Phony Retail Sales Report

Before the start of trading, the Commerce Department released a report showing much stronger than expected retail sales growth in the month of April.

The Commerce Department said retail sales surged up by 1.3 percent in April after slipping by 0.3 percent in March. Economists had expected sales to climb by 0.9 percent.

Look, we have just come off week after week of companies reporting terrible Q1 Earnings, including many big retailers. How is it that the government can report such a major improvement on the heels of earnings failures?

You will not hear this in very many places but the government uses somewhat arbitrary seasonal adjustments in nearly all of their economic reports. In this one, the government use a three times lower than normal estimate of retail sales, thus lowering the expectations to the point that complete failure in earnings reports still produces a surge in expected sales from the government. This goes on so much it makes us wonder why government economic reports even exist. It really is more like Pravda than reality.

Excluding a jump in auto sales, the government reported that retail sales still rose by 0.8 percent in April compared to an upwardly revised 0.4 percent increase in March.

In addition, a separate report from the University of Michigan also showed that consumer sentiment jumped to an eleven-month high in May, again not squaring with corporate earnings guidance.

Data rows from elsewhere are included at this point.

-- ==== Sys2Proof/Machine/Flags.lean ====
section
/-! DEFINITION. The block has no condition flags (R23); its only status is the `CODE` field of `STATUS` (R26, R66). -/

namespace Sys2Proof.Machine

open Sys2Proof

/-- The numeric value of a code (R66). -/
def codeBits (c : StatusCode) : BitVec 3 :=
  match c with
  | .ok => 0#3
  | .invalidMagic => 1#3
  | .truncated => 2#3
  | .capacity => 3#3
  | .badCommand => 4#3
  | .none => 7#3

/-- The whole `STATUS` word that reports a code: bits `[31:3]` read as zero (R26). -/
def statusWord (c : StatusCode) : Word := (codeBits c).setWidth 32

/-- `STATUS.CODE`, bits `[2:0]` of `STATUS` (R26). -/
def codeField (st : Word) : BitVec 3 := st.extractLsb' 0 3

/-- `STATUS.CODE <- c` (R26). -/
def setStatus (c : StatusCode) (s : State) : State := { s with status := statusWord c }

end Sys2Proof.Machine
end

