-- ==== Sys2Proof/Machine/Pack.lean ====
section
/-! DEFINITION. `PACK` (R120 to R129), with its function independent of registers. -/

namespace Sys2Proof.Machine

open Sys2Proof

/-- The packed bit of pixel `i` of a grid; a lane past the last pixel is tail padding, written as zero (R50, R69, R123). -/
def laneBit (grid : List Byte) (i : Nat) : Bool :=
  match grid[i]? with
  | some d => toBit d
  | none => false

/-- Word `k` of the packed grid in one step (R129): from zero, each lane `b` of a black pixel `32k + b` is set. -/
def packWord (grid : List Byte) (k : Nat) : Word :=
  (List.range 32).foldl (fun acc b => if laneBit grid (32 * k + b) then acc ||| 1#32 <<< b else acc) 0#32

/-- The `n` words of a packed grid (R121, R129). -/
def packWords (grid : List Byte) (n : Nat) : List Word := (List.range n).map (packWord grid)

/-- The row-major loop of R120: all words zero, then `BitSet(words, lin(x, y))` for each black pixel. -/
def packLoop (grid : List Byte) (w h : Nat) : List Word :=
  (List.range h).foldl (fun ws y =>
    (List.range w).foldl (fun ws x => if laneBit grid (lin w x y) then bitSet ws (lin w x y) else ws) ws)
    (List.replicate (ceilWords (w * h)) 0#32)

/-- `PACK` (R121): every read before any write, errors in the order of R154. -/
def execPack (s : State) : Result :=
  withOperand .width s.width fun w =>
  withOperand .height s.height fun h =>
  if exceeds (numPixels w h) s.caps.pixelCap then raise .capacity s
  else if exceeds (numWords w h) s.caps.wordCap then raise .capacity s
  else
    withCells .gmem s.gmem 0 (numPixels w h) fun grid =>
    finish { s with
      wmem := s.wmem.writeRange 0 (packWords grid (numWords w h))
      wordCount := some (BitVec.ofNat 64 (numWords w h))
      wordAvail := some (BitVec.ofNat 64 (numWords w h)) }

end Sys2Proof.Machine
end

Despite the fallibility of these reports regarding some optimism about the economic outlook, the data also leads to speculation about the possibility of an interest rate hike in the June FOMC meeting (. . . and there it is again, Federal Reserve jaw boning).

In response to the retail sales data, Steve Murphy, U.S. economist at Capital Economics, said a June rate hike by the Federal Reserve is a toss-up.

The activity data certainly warrants a hike, but separately we are becoming worried that May’s employment figures could be pulled down by a couple of big temporary factors,” Murphy said.

He added, “Given how cautious the Yellen-led Fed has shown itself to be, the decision next month could go either way.”

It is silly to try and outguess a Federal Reserve that perpetually talks both ways on all things economic. But my assessment is that they are on semi-permanent hold, despite the phony spin from phony economic reports the government pumps out.

Worst Earnings Season Since Financial Crisis

Over 90% of companies have reported their Q1 2016 earnings and the results confirm the worst quarterly report since the 2008 financial crisis, averaging 15.7% year-0ver-year declines. This earnings quarter also marks the first time we have seen four consecutive quarterly declines since the 2008 financial crisis.

And while much of the contraction can be blamed on the massive drop in energy revenues and earnings, a big surprise is that there were numerous consumer and retail company misses this quarter – so much so that second quarter downward revisions are already starting.

There is simply no correlation between real earnings and revenues and the government’s monthly report on retail sales, which came in on Friday at the best level in 13 months. Our suspicion for a long time is that the government more and more often blatantly fabricates their economic reports by using arbitrary seasonal adjustments and other accounting gimmicks designed to make the administration look good in spite of conflicting non-government data.

This coming week will see the last batch of corporate reports, mostly out of retail stocks, as 12 of the 21 companies in the index scheduled to report earnings next week are retailers.

There is a big shift occurring in retail as internet retailers continue to improve and expand in the face of deteriorating brick and mortar outlets. For example, eight of thirteen retail sectors still show some earnings growth but only the internet retails sector can show impressive performance. The others are dismal. And the five sectors showing year over year declines represent a massive proportion of our economy.

SP 500 Retail

 

I’m sorry this is so hard to read, but the top of the chart shows that Internet Retail Sales are up 143%, and the bottom shows the major Department Store sector at an earth shaking year-over-year decline of 48%. Some well-known companies like Macy’s, Kohl’s and Nordstrom have become recent “losers” in the earnings race.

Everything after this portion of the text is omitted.